┌────────

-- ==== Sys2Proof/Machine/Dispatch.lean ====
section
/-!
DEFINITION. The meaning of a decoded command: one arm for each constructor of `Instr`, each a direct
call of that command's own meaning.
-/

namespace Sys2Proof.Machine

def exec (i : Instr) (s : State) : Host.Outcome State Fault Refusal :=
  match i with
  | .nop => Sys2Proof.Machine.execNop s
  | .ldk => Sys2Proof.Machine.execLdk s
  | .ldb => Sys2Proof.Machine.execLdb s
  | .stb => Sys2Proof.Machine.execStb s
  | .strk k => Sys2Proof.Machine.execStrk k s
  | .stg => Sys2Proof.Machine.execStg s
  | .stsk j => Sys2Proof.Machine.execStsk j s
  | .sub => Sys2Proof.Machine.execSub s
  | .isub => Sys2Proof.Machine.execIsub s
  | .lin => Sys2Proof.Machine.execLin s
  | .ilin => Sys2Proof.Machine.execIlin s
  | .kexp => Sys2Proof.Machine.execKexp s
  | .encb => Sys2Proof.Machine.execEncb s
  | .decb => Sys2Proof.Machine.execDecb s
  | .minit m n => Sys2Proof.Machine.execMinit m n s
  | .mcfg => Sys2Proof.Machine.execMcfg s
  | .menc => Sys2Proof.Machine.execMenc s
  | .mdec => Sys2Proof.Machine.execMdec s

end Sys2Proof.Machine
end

└────────
┌────────

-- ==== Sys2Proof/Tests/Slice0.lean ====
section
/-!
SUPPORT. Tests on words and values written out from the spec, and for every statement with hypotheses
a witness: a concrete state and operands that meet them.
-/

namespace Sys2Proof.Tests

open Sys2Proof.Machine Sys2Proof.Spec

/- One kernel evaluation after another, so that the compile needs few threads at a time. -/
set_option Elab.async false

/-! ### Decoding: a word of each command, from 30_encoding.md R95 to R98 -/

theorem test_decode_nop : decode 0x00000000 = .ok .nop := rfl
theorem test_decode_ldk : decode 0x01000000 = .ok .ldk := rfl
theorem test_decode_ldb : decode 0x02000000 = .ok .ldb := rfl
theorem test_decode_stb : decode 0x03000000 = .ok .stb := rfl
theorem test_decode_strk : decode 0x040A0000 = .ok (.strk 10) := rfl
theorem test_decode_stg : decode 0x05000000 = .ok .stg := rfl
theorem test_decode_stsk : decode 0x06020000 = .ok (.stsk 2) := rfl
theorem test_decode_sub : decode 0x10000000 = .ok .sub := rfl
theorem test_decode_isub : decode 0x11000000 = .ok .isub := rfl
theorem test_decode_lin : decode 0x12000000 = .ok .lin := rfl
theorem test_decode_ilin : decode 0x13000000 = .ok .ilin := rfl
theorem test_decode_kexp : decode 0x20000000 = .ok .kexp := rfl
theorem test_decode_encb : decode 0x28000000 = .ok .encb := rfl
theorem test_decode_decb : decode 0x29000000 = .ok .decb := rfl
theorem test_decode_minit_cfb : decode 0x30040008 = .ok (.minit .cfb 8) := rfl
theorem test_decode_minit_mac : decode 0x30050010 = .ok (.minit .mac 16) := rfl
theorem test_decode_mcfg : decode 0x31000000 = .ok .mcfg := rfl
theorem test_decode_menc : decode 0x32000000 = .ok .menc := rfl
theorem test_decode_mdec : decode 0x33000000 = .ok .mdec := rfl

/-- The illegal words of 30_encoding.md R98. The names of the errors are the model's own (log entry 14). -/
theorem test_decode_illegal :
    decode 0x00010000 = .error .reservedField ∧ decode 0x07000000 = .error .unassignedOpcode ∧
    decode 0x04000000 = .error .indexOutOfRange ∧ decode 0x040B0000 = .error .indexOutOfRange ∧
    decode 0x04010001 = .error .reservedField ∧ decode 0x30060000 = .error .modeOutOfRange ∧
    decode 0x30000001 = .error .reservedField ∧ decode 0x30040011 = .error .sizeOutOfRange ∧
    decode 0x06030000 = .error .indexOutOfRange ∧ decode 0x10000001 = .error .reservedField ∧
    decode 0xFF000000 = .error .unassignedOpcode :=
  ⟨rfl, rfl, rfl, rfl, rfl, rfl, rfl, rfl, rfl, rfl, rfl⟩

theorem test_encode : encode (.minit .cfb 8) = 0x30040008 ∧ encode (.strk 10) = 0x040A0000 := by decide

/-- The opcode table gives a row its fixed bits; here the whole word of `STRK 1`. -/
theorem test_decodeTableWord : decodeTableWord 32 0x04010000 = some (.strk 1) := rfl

└────────
┌────────

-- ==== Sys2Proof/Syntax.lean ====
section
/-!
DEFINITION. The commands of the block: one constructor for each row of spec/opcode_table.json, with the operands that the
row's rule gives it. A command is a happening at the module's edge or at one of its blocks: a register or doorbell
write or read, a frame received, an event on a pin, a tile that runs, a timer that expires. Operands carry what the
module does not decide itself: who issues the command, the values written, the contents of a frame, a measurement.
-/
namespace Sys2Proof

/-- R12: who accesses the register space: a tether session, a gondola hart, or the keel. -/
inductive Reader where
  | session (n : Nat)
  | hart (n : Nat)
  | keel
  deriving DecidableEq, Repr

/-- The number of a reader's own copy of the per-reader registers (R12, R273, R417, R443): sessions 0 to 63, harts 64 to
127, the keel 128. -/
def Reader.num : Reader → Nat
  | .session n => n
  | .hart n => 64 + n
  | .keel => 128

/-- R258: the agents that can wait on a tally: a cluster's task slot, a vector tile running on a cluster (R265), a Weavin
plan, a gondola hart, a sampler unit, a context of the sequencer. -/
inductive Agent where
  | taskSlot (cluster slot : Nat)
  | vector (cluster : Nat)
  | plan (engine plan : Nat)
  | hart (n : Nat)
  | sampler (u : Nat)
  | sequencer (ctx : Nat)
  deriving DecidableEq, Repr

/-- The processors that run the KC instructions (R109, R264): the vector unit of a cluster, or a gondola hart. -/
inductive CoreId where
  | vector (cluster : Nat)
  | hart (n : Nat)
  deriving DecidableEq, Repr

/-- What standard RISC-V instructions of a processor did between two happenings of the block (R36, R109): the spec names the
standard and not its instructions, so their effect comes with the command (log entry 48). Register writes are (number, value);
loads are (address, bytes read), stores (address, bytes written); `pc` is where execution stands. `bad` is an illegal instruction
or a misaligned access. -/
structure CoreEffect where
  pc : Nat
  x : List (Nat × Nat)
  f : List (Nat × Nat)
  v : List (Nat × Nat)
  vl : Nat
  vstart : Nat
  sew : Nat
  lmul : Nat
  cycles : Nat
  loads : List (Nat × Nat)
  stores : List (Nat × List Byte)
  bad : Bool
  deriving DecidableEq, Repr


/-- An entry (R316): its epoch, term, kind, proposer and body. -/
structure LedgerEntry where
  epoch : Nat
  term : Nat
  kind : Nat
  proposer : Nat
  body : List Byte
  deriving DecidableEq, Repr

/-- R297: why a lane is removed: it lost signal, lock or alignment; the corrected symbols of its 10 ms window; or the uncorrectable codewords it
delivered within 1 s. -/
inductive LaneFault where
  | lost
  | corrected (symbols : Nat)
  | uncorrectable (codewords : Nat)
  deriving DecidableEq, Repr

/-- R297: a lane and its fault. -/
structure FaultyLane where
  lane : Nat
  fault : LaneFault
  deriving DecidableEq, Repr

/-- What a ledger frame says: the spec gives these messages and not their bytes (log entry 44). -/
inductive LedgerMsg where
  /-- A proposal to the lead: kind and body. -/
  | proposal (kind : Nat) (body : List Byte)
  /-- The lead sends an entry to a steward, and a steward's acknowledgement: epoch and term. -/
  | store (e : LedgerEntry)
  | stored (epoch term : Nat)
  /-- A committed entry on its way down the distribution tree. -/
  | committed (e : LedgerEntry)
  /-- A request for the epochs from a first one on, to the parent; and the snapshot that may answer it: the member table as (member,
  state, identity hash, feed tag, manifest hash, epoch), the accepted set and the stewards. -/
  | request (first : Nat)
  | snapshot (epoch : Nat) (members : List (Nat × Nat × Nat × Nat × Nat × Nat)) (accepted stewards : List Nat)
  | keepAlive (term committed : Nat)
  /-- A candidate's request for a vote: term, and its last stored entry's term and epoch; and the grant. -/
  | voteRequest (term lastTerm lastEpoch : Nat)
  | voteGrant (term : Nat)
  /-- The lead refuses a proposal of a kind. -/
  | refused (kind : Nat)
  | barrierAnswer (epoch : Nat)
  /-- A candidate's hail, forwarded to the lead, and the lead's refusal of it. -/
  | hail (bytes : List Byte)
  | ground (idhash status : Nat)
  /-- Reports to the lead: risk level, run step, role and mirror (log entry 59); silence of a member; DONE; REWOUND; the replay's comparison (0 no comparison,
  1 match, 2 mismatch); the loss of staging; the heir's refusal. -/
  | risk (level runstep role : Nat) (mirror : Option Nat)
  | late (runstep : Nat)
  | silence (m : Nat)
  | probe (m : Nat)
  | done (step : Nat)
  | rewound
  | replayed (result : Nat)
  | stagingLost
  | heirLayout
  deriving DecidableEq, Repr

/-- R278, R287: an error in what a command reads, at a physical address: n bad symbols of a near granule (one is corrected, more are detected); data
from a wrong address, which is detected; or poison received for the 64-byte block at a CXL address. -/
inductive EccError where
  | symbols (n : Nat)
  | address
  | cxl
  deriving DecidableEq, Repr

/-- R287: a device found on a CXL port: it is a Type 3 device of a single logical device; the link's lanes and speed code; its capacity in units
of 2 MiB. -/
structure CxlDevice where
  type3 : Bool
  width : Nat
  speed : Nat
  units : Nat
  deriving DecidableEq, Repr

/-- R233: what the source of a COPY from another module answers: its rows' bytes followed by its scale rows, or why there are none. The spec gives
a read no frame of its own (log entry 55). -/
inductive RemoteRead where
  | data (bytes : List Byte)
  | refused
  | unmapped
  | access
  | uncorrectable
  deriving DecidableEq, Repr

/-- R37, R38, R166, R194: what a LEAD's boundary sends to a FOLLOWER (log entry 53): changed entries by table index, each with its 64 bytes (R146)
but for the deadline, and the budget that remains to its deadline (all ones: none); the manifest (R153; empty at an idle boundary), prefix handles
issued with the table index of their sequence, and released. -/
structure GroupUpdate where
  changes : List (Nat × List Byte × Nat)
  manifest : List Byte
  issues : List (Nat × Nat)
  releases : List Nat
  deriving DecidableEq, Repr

└────────

PROBLEM TO WORK ON >> Whenever the string "boundary" turns up in a line of the data, copy that line.

ANSWER >>
/-- R37, R38, R166, R194: what a LEAD's boundary sends to a FOLLOWER (log entry 53): changed entries by table index, each with its 64 bytes (R146)
but for the deadline, and the budget that remains to its deadline (all ones: none); the manifest (R153; empty at an idle boundary), prefix handles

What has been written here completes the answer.